Science

Relax, the Montana Quake Won’t Wake the Yellowstone Supervolcano

Quakes in volcano country are super common.

USGS

Thursday’s 5.8-magnitude earthquake in western Montana was the strongest to hit the state in 60 years, and it quickly raised fears that the nearby Yellowstone supervolcano had awoken from its long slumber. But Montana residents can rest easy: While the Yellowstone volcano is active, a common earthquake is unlikely to have an effect on this ancient cauldron of superheated rock.

Still, local fears are understandable: The temblor struck early on the morning of July 6, some 230 miles from Yellowstone National Park, and was accompanied by at least 10 lesser quakes. It was the region’s strongest earthquake in over a decade, but although the shaking startled residents, scientists quickly determined that it didn’t represent the ominous rumblings of an awakening supervolcano. The U.S. Geological Survey’s seismic sensors immediately identified the quake’s culprits, which were slipping faults — fractures in the Earth’s crust — and not a threatening reservoir of pressurized magma, waiting to explode out of the ground.

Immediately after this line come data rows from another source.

theorem deliverRead_moves (r : ReadRequest) (a : ReadAnswer) (s : State) : Moves answerKinds s (deliverRead r a s) := by
  unfold deliverRead
  split
  · exact .refl
  · split
    · exact Moves.refl.via (headerAnswered_moves a s)
    · exact Moves.refl.via (setupAnswered_moves _ a s)
    · exact Moves.refl.via (slotAnswered_moves _ a s)
    · exact Moves.refl.via (descriptorAnswered_moves _ a s)
    · exact Moves.refl.via (payloadAnswered_moves _ a s)
    · exact Moves.refl.via (stationLoadAnswered_moves _ _ a s)
    · exact Moves.refl.via (takeReadAnswered_moves _ a s)

theorem deliverWrite_moves (e : WriteEntry) (accepted : Bool) (s : State) :
    Moves answerKinds s (deliverWrite e accepted s) := by
  unfold deliverWrite
  split
  · exact Moves.refl.via (exchangeWriteAnswered_moves _ _ _ accepted s)
  · exact Moves.refl.via (exchangeWriteAnswered_moves _ _ _ accepted s)
  · exact Moves.refl.via (progressAnswered_moves _ accepted s)
  · exact Moves.refl.via (finalAnswered_moves _ _ accepted s)
  · exact Moves.refl.via (writeBackAnswered_moves _ _ accepted s)
  · exact Moves.refl.via (entryAnswered_moves _ accepted s)
  · exact Moves.refl.via (appendCountAnswered_moves _ accepted s)
  · exact Moves.refl.via (overflowAnswered_moves _ accepted s)
  · exact Moves.refl.via (moveAnswered_moves _ accepted s)
  · exact Moves.refl.via (takeCountAnswered_moves _ accepted s)
  · exact Moves.refl.via (clearAnswered_moves _ accepted s)
  · exact Moves.refl.via (postVerdict_moves _ _ _ s)
  · exact Moves.refl.via (epochsAnswered_moves _ accepted s)

theorem releaseBus_moves (s : State) : Moves [.port] s (s.setPort s.port.release) := .one (.port _ (.inl (Nat.le_refl _)))

theorem readEnds_moves (r : ReadRequest) (a : ReadAnswer) (s : State) : Moves answerKinds s (readEnds r a s) :=
  (Moves.refl.via (releaseBus_moves s)).trans (deliverRead_moves r a _)

theorem writeEnds_moves (e : WriteEntry) (accepted : Bool) (s : State) : Moves answerKinds s (writeEnds e accepted s) := by
  unfold writeEnds
  have m : Moves [.port] s (s.setPort s.port.leaveHead) :=
    .one (.port _ (.inl (by rw [Port.length_leaveHead]; exact Nat.sub_le _ _)))
  exact ((Moves.refl.via m).via (pumpWaiting_moves _)).trans (deliverWrite_moves e accepted _)

theorem answerRead_moves (isKind : ReadOp → Bool) (a : ReadAnswer) (s : State) :
    Moves answerKinds s (answerRead isKind a s) := by
  unfold answerRead
  split
  · split
    · exact readEnds_moves _ a s
    · exact .refl
  · exact .refl

theorem answerWrite_moves (isKind : WriteOp → Bool) (a : WriteAnswer) (s : State) :
    Moves answerKinds s (answerWrite isKind a s) := by
  unfold answerWrite
  split
  · split
    · exact writeEnds_moves _ _ s
    · exact .refl
  · split
    · exact Moves.refl.via (releaseBus_moves s)
    · exact .refl
  · exact .refl

theorem answerTimesOut_moves (s : State) : Moves answerKinds s (answerTimesOut s) := by
  unfold answerTimesOut
  split
  · exact .refl
  · split
    · exact readEnds_moves _ _ s
    · exact writeEnds_moves _ _ s
    · exact Moves.refl.via (releaseBus_moves s)
    · exact .refl

/-! ### Events -/

theorem intervalExpires_moves (i : Slot) (s : State) : Moves scheduleKinds s (intervalExpires i s) := by
  unfold intervalExpires
  split
  · exact Moves.refl.via (keepPlan_moves i _ s)
  · exact Moves.refl.via (keepPlan_moves i _ s)
  · exact Moves.refl.via (keepPlan_moves i _ s)
  · rename_i h
    have m : Moves [.plan] s (s.modPlan i fun p => { p with intervalTimer := .stopped, state := .queued }) :=
      .one (.plan i _ (.liveToLive (by rw [h]; rfl) rfl rfl id))
    exact ((Moves.refl.via m).via (joinQueue_moves i _)).trans (select_moves _ _)
  · exact .refl

/-- The input of a line goes to space or to mark, and the line may settle anew. -/
theorem settleAgain_moves (l : Line) (s : State) : Moves [.line] s
    (match (s.lineCtl l).state with
      | .settling => enterSettling l s
      | .ready => enterSettling l s
      | _ => s) := by
  split
  · rename_i h; exact enterSettling_moves l s (by rw [h]; nofun)
  · rename_i h; exact enterSettling_moves l s (by rw [h]; nofun)
  · exact .refl

theorem activity_moves (l : Line) (s : State) : Moves [.line] s (activity l s) :=
  (setInput_moves l .space s).trans (settleAgain_moves l _)

theorem startBit_moves (l : Line) (s : State) : Moves [.line] s (startBit l s) := by
  unfold startBit
  refine Moves.trans (setInput_moves l .space s) ?_
  dsimp only
  split
  · rename_i h
    exact inUse_moves l _ _ (by rw [h]; nofun) (fun _ => nofun) fun _ => Nat.le_refl _
  · exact sameState_moves l _ _ (fun _ => rfl) fun _ => Nat.le_refl _
  · rename_i h; exact enterSettling_moves l _ (by rw [h]; nofun)
  · rename_i h; exact enterSettling_moves l _ (by rw [h]; nofun)
  · exact .refl

theorem returnToMark_moves (l : Line) (s : State) : Moves [.line] s (returnToMark l s) :=
  sameState_moves l _ s (fun _ => rfl) fun _ => Nat.le_refl _

/-- The state that a command or event leaves: every meaning answers one (log 3). -/
theorem exec_next (c : Instr) (s : State) : ∃ t, exec c s = .next t := by
  cases c <;> exact ⟨_, rfl⟩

Scientists, however, certainly believe that the massive Yellowstone volcano, whose rim measures 30 miles long by 45 miles wide, has a catastrophic potential far greater than anything mankind has ever experienced before. It’s just not likely to reveal it anytime soon.

Quakes as intense as the one Montana just experienced are unsettling, but this earthly rousing is geologically commonplace. Yellowstone National Park experiences between 1,000 and 3,000 earthquakes each year, revealing an active volcanic world beneath one of America’s most popular national park destinations. The park’s heat-propelled geysers and dangerous thermal pools also hint at the hot magma brewing below.

But all that activity does not portend an eruption, large or small. Though scientists will never rule out the possibility of an eruption entirely, decades of everyday monitoring have revealed no signs of a looming eruption. According to the Yellowstone National Park’s website:

Another caldera-forming eruption is theoretically possible, but it is very unlikely in the next thousand or even 10,000 years. Scientists have also found no indication of an imminent smaller eruption of lava.

Signs of volcanism at or around Yellowstone, the park notes, should be expected:

As at many caldera systems around the world, small earthquakes, ground uplift and subsidence, and gas releases at Yellowstone are commonplace events and do not reflect impending eruptions.

If an eruption was imminent, scientists expect the buildup to be more extreme, something that would be detectable for weeks or even years. This would include massive deformations of the land around the park (think abruptly formed canyons) and a continued onslaught of earthquake swarms, perhaps jolting the area each day.

Yellowstone's history is a history of caldera-forming volcanism.  A caldera is a volcanic basic, caused by a collapse of earth following a magma-emptying eruption. 

Wikipedia 

Lava last gushed out of the Yellowstone supervolcano around 70,000 years ago, and in the last two million years, scientists believe that three “major” volcanic eruptions occurred. One of these, the Island Park super-eruption, left a telltale blanket of volcanic rock in the area about two million years ago, and scientists estimate that this event produced 2,500 times more ash than the 1980 Mount St. Helens eruption. This geologically puny eruption, it should be noted, leveled a forest, tossed trees around like toothpicks, blew the top off a mountain, caused over a billion dollars in damage, and dumped ash onto 11 U.S. states and five Canadian provinces.